= Beginning of Section =

-- ==== Sys2Proof/Certificates/Slice0/Obligations.lean ====
section
/-! DEFINITION. The statements about the block for the provers, one definition each (listed in OBLIGATIONS.json). -/

open Sys2Proof Sys2Proof.Machine

/-- A step runs the command at the front of the queue, with the queue's rest; on an empty queue it idles (the model's choice, log entry
71). The host's placing of a word changes nothing, since no row gives bits (log entry 72). -/
def Obligations.StepRunsTheFront : Prop :=
  (∀ (c : Instr) (rest : List Instr) (s : State), s.pending = c :: rest → step s = exec c { s with pending := rest }) ∧
  (∀ s : State, s.pending = [] → step s = .next s) ∧
  (∀ (s : State) (n w : Nat), s.withFetchWord n w = s)

/-- Every command, in every state and with every operand, has a next state: none stops the block; and no command but the step itself takes
from the queue or adds to it. -/
def Obligations.EveryCommandGoesOn : Prop :=
  ∀ (c : Instr) (s : State), ∃ t : State, exec c s = .next t ∧ t.pending = s.pending ∧ t.part = s.part

/-- The canonical form of every addressed memory (the mailboxes' slots, Tarn, the recorder's MRAM, the flash) is kept by every step. -/
def Obligations.MemoriesStayCanonical : Prop :=
  ∀ s t : State, s.memOk = true → step s = .next t → t.memOk = true

/-- What the machine is at reset: every register at the value of its table (0 where the spec states none, log entry 1), the memories in
canonical form, every mailbox free, and nothing pending. -/
def Obligations.ResetState : Prop :=
  State.reset.memOk = true ∧ State.reset.pending = [] ∧ (∀ a, State.reset.rd a = regReset .k8 a) ∧ State.reset.mbx.taken = [] ∧
  State.reset.devices = [] ∧ (∀ a, SMap.get erasedByte State.reset.flash a = 0xFF)

/-- R43 (its last sentence): the flash is written by FW_STAGE's outcome, FW_COMMIT and SYS_SET_MGR_PORT alone, and the firmware's settings
of the pair by PAIR_CONFIGURE and PAIR_SET_NUMBER alone. The fuses are written by SYS_KEY_PROVISION and FW_COMMIT alone, and Tarn by the
time unit's snapshots, the handover of a switch, and the loss of VAO. -/
def Obligations.WhoWritesWhatLasts : Prop :=
  ∀ (c : Instr) (s t : State), exec c s = .next t →
    ((∀ id ok code data, c ≠ .pendingOutcome id ok code data) → (∀ id, c ≠ .fwCommit id) → (∀ id, c ≠ .sysSetMgrPort id) → t.flash = s.flash) ∧
    ((∀ id, c ≠ .pairConfigure id) → (∀ id, c ≠ .pairSetNumber id) → t.pair.saved = s.pair.saved ∧ t.pair.savedNo = s.pair.savedNo) ∧
    ((∀ id, c ≠ .sysKeyProvision id) → (∀ id, c ≠ .fwCommit id) → t.fw.fuses = s.fw.fuses) ∧
    ((∀ dt rtc, c ≠ .runningSnapshot dt rtc) → (∀ dt rtc, c ≠ .sleepSnapshot dt rtc) → c ≠ .switchStopTaking → c ≠ .vaoLoss → t.tarn = s.tarn)

/-- R66: FRAME_NO changes only by a tick or a boundary that SYSTIME passes while ticks are suspended, one more modulo 2^32 (or to frame 0,
at the first tick of a machine without a reconstructed time), by the reconstruction of the time, and by what starts the logic die anew. -/
def Obligations.FrameNumber : Prop :=
  ∀ (c : Instr) (s t : State), exec c s = .next t → t.frame = s.frame ∨
    ((∃ l x, c = .frameTick l x) ∧ (t.frame = (s.frame + 1) % 2 ^ 32 ∨ (t.frame = 0 ∧ s.time.started = false))) ∨
    (c = .suspendedBoundary ∧ t.frame = (s.frame + 1) % 2 ^ 32) ∨ (∃ r, c = .timeReconstruction r) ∨
    (t.frame = 0 ∧ (c = .powerOn ∨ c = .rstNAssert ∨ c = .vaoLoss ∨ c = .pllLock ∨ (∃ r, c = .railLoss r) ∨ ∃ j, c = .jtagInstructionLoad j))

/-- Frames by block: the mains observer's events, the messages and waits of port power, and the recorder's writes leave every block alone
but their own, the registers, the event controller and, where a command ends, the mailboxes and the firmware's journal. A record slot
whose write failed takes its open bytes (log entry 256) from the counter of fresh values. -/
def Obligations.BlockFrames : Prop :=
  (∀ (s t : State) (dt : Nat) (a b c d : Int), exec (.mainsSample dt a b c d) s = .next t ∨ exec (.urmsWindowEnd dt) s = .next t ∨
    exec (.zeroCrossing dt) s = .next t → t = { s with regs := t.regs, time := t.time, evq := t.evq, mains := t.mains }) ∧
  (∀ s t : State, exec .tenCycleEnd s = .next t ∨ exec .tenSecondEnd s = .next t ∨ exec .calibrationComplete s = .next t →
    t = { s with regs := t.regs, evq := t.evq, mbx := t.mbx, mains := t.mains, journal := t.journal }) ∧
  (∀ (s t : State) (p : Nat) (h : SnsHead) (o : List Nat), exec (.srcCaps p h o) s = .next t ∨ exec (.snkCaps p h o) s = .next t ∨
    exec (.snsRequest p h o) s = .next t ∨ exec (.snsAccept p h o) s = .next t ∨ exec (.snsReject p h o) s = .next t ∨
    exec (.snsWait p h o) s = .next t ∨ exec (.psReady p h o) s = .next t ∨ exec (.getSrcCaps p h o) s = .next t ∨
    exec (.getSnkCaps p h o) s = .next t ∨ exec (.prSwap p h o) s = .next t ∨ exec (.softReset p h o) s = .next t ∨
    exec (.notSupported p h o) s = .next t ∨ exec (.snsAlert p h o) s = .next t ∨ exec (.frSwap p h o) s = .next t ∨
    exec (.hardReset p) s = .next t ∨ exec (.vpInWindow p) s = .next t ∨ exec (.messageRetry p) s = .next t →
    t = { s with regs := t.regs, evq := t.evq, mbx := t.mbx, power := t.power, journal := t.journal }) ∧
  (∀ (s t : State) (r1 r2 h1 h2 l1 l2 : Bool), exec (.cairnRecordWrite r1 r2 h1 h2 l1 l2) s = .next t ∨
    exec (.mergeRewrite r1 r2 l1 l2) s = .next t ∨ exec (.headerRefresh h1 h2 l1 l2) s = .next t →
    t = { s with regs := t.regs, evq := t.evq, mbx := t.mbx, cairn := t.cairn, journal := t.journal, fw := { s.fw with fresh := t.fw.fresh } })

/-- Power-on and RST_N (R3, R47): a cold reset returns every register to its reset value and keeps Tarn, flash and the queue; once RST_N
is high, the supplies are in range and no test instruction holds the die, the sequencer starts every regulator. -/
def Obligations.ColdResetAndPowerOn : Prop :=
  (∀ s : State, s.boot.vaoOk = false ∨ s.boot.vinOk = false → ∃ t : State, exec .powerOn s = .next t ∧
    (∀ a, t.rd a = regReset s.part a) ∧ t.boot.vaoOk = true ∧ t.boot.vinOk = true ∧ t.boot.rstN = s.boot.rstN ∧
    t.tarn = s.tarn ∧ t.flash = s.flash ∧ t.pending = s.pending ∧
    t.boot.stage = (if s.boot.rstN ∧ ¬ s.scree.halted then .regulators else .held) ∧
    t.pdm.en = (if s.boot.rstN ∧ ¬ s.scree.halted then 15 else 0)) ∧
  (∀ s : State, ∃ t : State, exec .rstNAssert s = .next t ∧
    (∀ a, t.rd a = regReset s.part a) ∧ t.boot.rstN = false ∧ t.boot.stage = .held ∧ t.scree.halted = false ∧
    t.tarn = s.tarn ∧ t.flash = s.flash ∧ t.pending = s.pending ∧ t.part = s.part ∧ t.fw.fuses = s.fw.fuses) ∧
  (∀ s : State, s.boot.rstN = false → ∃ t : State, exec .rstNRise s = .next t ∧ t.boot.rstN = true ∧ t.regs = s.regs ∧
    t.boot.stage = (if s.boot.vaoOk ∧ s.boot.vinOk ∧ ¬ s.scree.halted then .regulators else s.boot.stage)) ∧
  (∀ (s : State) (j : JtagInstr), j = .extest ∨ j = .clamp ∨ j = .highz → ∃ t : State, exec (.jtagInstructionLoad j) s = .next t ∧
    (∀ a, t.rd a = regReset s.part a) ∧ t.scree.halted = true ∧ t.scree.jtag = j ∧ t.boot.stage = .held ∧ t.flash = s.flash) ∧
  (∀ (s : State) (j : JtagInstr), j ≠ .extest → j ≠ .clamp → j ≠ .highz →
    exec (.jtagInstructionLoad j) s = .next { s with scree := { s.scree with jtag := j } })

/-- The stages of R47 up to the reference, in both orders of the regulators (R379), and the fallback of R22. -/
def Obligations.RegulatorStages : Prop :=
  (∀ s : State, s.boot.stage = .regulators → s.pdm.seq = false → ∃ t : State, exec .regulatorsReady s = .next t ∧
    t.boot.stage = .reference ∧ t.get Fd.PDM_STATE_TPHY = 3 ∧ t.get Fd.PDM_DVFS_PG = 1 ∧ t.pdm = s.pdm) ∧
  (∀ s : State, s.boot.stage = .regulators → s.pdm.seq = true → s.pdm.rail < 4 →
    exec .regulatorStageComplete s =
      .next (s.editPdm fun p => { p with rail := s.pdm.rail + 1, en := p.en ||| 2 ^ s.pdm.rail })) ∧
  (∀ s : State, s.boot.stage = .regulators → s.pdm.seq = true → 4 ≤ s.pdm.rail → ∃ t : State, exec .regulatorStageComplete s = .next t ∧
    t.boot.stage = .reference ∧ t.get Fd.PDM_STATE_TPHY = 3 ∧ t.pdm = s.pdm) ∧
  (∀ s : State, s.boot.stage = .reference → exec .referenceReady s = .next ((s.put Fd.GLB_STATUS_OSC_FALLBACK 0).setStage .pll)) ∧
  (∀ (s : State) (rtc : Nat), s.boot.stage = .reference → ∃ t : State, exec (.oscStageTimeout rtc) s = .next t ∧
    t.boot.stage = .pll ∧ t.get Fd.GLB_STATUS_OSC_FALLBACK = 1 ∧ t.get Fd.PDM_FAIL_STAGE = 2 ∧
    t.get Fd.PDM_FAIL_COUNT = min (s.get Fd.PDM_FAIL_COUNT + 1) Fd.PDM_FAIL_COUNT.max ∧ t.pdm.capture.isSome = true) ∧
  (∀ (s : State) (rail rtc : Nat), s.boot.stage = .regulators → s.pdm.seq = false → rail < 4 → ∃ t : State,
    exec (.regulatorTimeout rail rtc) s = .next t ∧ t.boot.stage = .stopped ∧ t.pdm.en = 0 ∧ t.get Fd.PDM_FAIL_STAGE = 1 ∧
    t.get Fd.PDM_FAIL_RAIL = rail ∧ t.pdm.fails = s.pdm.fails + 1 ∧ t.pdm.retry = decide (s.pdm.fails < 2)) ∧
  (∀ (s : State) (rail rtc : Nat), s.boot.stage = .regulators → s.pdm.seq = true → s.pdm.rail = 4 → ∃ t : State,
    exec (.regulatorTimeout rail rtc) s = .next t ∧ t.boot.stage = .reference ∧ t.get Fd.PDM_STATE_TPHY = 0 ∧
    t.get Fd.PDM_FAIL_RAIL = 4 ∧ t.pdm.en = s.pdm.en % 8) ∧
  (∀ s : State, s.pdm.retry = true → s.boot.stage = .stopped → ∃ t : State, exec .wakeRetry s = .next t ∧
    t.boot.stage = .regulators ∧ t.pdm.retry = false ∧ t.pdm.en = (if s.pdm.seq then s.pdm.en ||| 1 else 15))

/-- From the lock of the PLL to the standby's readiness (R27, R47, R49, R50). -/
def Obligations.BootToRunning : Prop :=
  (∀ s : State, s.boot.stage = .pll → s.pdm.waking = false → ∃ t : State, exec .pllLock s = .next t ∧ t.boot.stage = .rom ∧
    t.time.sys = 0 ∧ t.time.frameNo = 0 ∧ t.boot.barPort = s.mgrSide ∧
    t.get Fd.GLB_STATUS_MGR_PORT = (if s.mgrSide = .h1 then 1 else 0)) ∧
  (∀ (s : State) (okA okB : Bool), s.boot.stage = .rom → okA ∨ okB → ∃ t : State, exec (.imageSelect okA okB) s = .next t ∧
    t.boot.stage = .loaded ∧ t.get Fd.GLB_STATUS_ACTIVE_PAIR = b2n (!okA) ∧ t.get Fd.GLB_STATUS_STANDBY_READY = 0 ∧
    t.get Fd.MBX_FW_STATE_MODE = b2n s.bootSlot.isNone ∧ t.fw.pairA.mode = (if okA then .active else .halted) ∧
    t.fw.pairB.mode = (if ¬ okB then .halted else if okA then .loading else .active)) ∧
  (∀ (s : State) (e : Nat), s.boot.stage = .loaded → ∃ t : State, exec (.fwRunning e) s = .next t ∧
    t.get Fd.GLB_STATUS_FW_RUNNING = 1 ∧ t.boot.barOpen = true ∧ t.time.ticking = true ∧
    t.boot.stage = (if s.mode = 1 then .recovery else .running)) ∧
  (∀ s : State, s.boot.stage = .running → s.otherPair.mode = .loading → s.otherPair.back = none → s.standbyOn = true → s.bistStandby = false →
    s.pdm.stdCmd = none → s.pdm.keepFault = false → ∃ t : State, exec (.standbyReadyCheck true) s = .next t ∧
    t.get Fd.GLB_STATUS_STANDBY_READY = 1 ∧ t.otherPair.mode = .ready ∧
    t.get Fd.MBX_FW_STATE_STBY_SLOT = s.otherPair.slot % 2)

/-- R10: an access of another size or alignment, or a write that does not cover all four bytes, is an Unsupported Request; the write is
discarded and the read returns all ones. `be` above 15 marks a TLP that fails ECRC (R233), which is not the case here. -/
def Obligations.UnsupportedRequests : Prop :=
  (∀ (s : State) (p : Side) (w : Space) (off be v : Nat), be < 16 → be ≠ 15 ∨ off % 4 ≠ 0 →
    exec (.registerWrite p w off be v) s = .next (s.reportUR p)) ∧
  (∀ (s : State) (p : Side) (w : Space) (off size : Nat), size ≠ 4 ∨ off % 4 ≠ 0 →
    exec (.readClear p w off size) s = .next (((s.replyOn p).reportUR p).answer 0xFFFFFFFF))

/-- R29, with the windows open: a page of an instance that does not exist, or is not bound to the accessing port, is an Unsupported
Request to reads and writes. R30: GLB_RESET with the key schedules a warm reset for the next tick, at which it begins; without the key
nothing happens. R30: while the windows are closed, BAR0 and the pages read all ones and take no write. -/
def Obligations.WindowsAndWarmReset : Prop :=
  (∀ (s : State) (p : Side) (off : Nat), s.boot.barOpen = true → off < 0x400000 → off % 4 = 0 →
    ((s.instOf (off / 0x10000)).exist = false ∨ (s.instOf (off / 0x10000)).port ≠ p) →
    (∀ v, exec (.registerWrite p .bar2 off 15 v) s = .next (s.reportUR p)) ∧
    exec (.readClear p .bar2 off 4) s = .next (((s.replyOn p).reportUR p).answer 0xFFFFFFFF)) ∧
  ((∀ (s : State) (v : Nat), s.reach s.boot.barPort .manager = .ok → bitAt v 0 = true → v / 2 ^ 16 % 2 ^ 16 = 0xA5C3 → ∃ t : State,
    exec (.glbResetWrite s.boot.barPort v) s = .next t ∧ t.regs = s.regs ∧ t.pending = s.pending ∧
    t.boot.warm = some { frame := (s.frame + 1) % 2 ^ 32, reason := if s.mode = 3 then 5 else 3 }) ∧
  (∀ (s : State) (p : Side) (v : Nat), s.reach p .manager = .ok → ¬ (bitAt v 0 = true ∧ v / 2 ^ 16 % 2 ^ 16 = 0xA5C3) →
    exec (.glbResetWrite p v) s = .next s) ∧
  (∀ (s : State) (w : WarmReq), s.boot.warm = some w → since32 s.frame w.frame < 2 ^ 31 → ∃ t : State,
    exec .warmReset s = .next t ∧ t.get Fd.GLB_STATUS_FW_RUNNING = 0 ∧ t.get Fd.GLB_STATUS_COLD_BOOT = 0 ∧
    t.get Fd.GLB_STATUS_ACTIVE_PAIR = 0 ∧ t.boot.barOpen = false ∧ t.boot.stage = .rom ∧ t.boot.reason = w.reason ∧
    t.boot.warm = none ∧ t.get Fd.GLB_STATUS_H0_UP = s.get Fd.GLB_STATUS_H0_UP ∧ t.get Fd.GLB_STATUS_H1_UP = s.get Fd.GLB_STATUS_H1_UP)) ∧
  ((∀ (s : State) (off v : Nat), s.boot.barOpen = false → off < 0x100000 → off % 4 = 0 →
    exec (.registerWrite s.boot.barPort .bar0 off 15 v) s = .next s ∧
    exec (.readClear s.boot.barPort .bar0 off 4) s = .next ((s.replyOn s.boot.barPort).answer 0xFFFFFFFF)) ∧
  (∀ (s : State) (p : Side) (off v : Nat), s.boot.barOpen = false → off < 0x400000 → off % 4 = 0 →
    exec (.registerWrite p .bar2 off 15 v) s = .next s ∧
    exec (.readClear p .bar2 off 4) s = .next ((s.replyOn p).answer 0xFFFFFFFF)))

= End of Section =

Lines of the data above that include the string "replyOn" must each be copied.

• ANSWER FOR THIS EXERCISE:
    exec (.readClear p w off size) s = .next (((s.replyOn p).reportUR p).answer 0xFFFFFFFF))
    exec (.readClear p .bar2 off 4) s = .next (((s.replyOn p).reportUR p).answer 0xFFFFFFFF)) ∧
    exec (.readClear s.boot.barPort .bar0 off 4) s = .next ((s.replyOn s.boot.barPort).answer 0xFFFFFFFF)) ∧
    exec (.readClear p .bar2 off 4) s = .next ((s.replyOn p).answer 0xFFFFFFFF)))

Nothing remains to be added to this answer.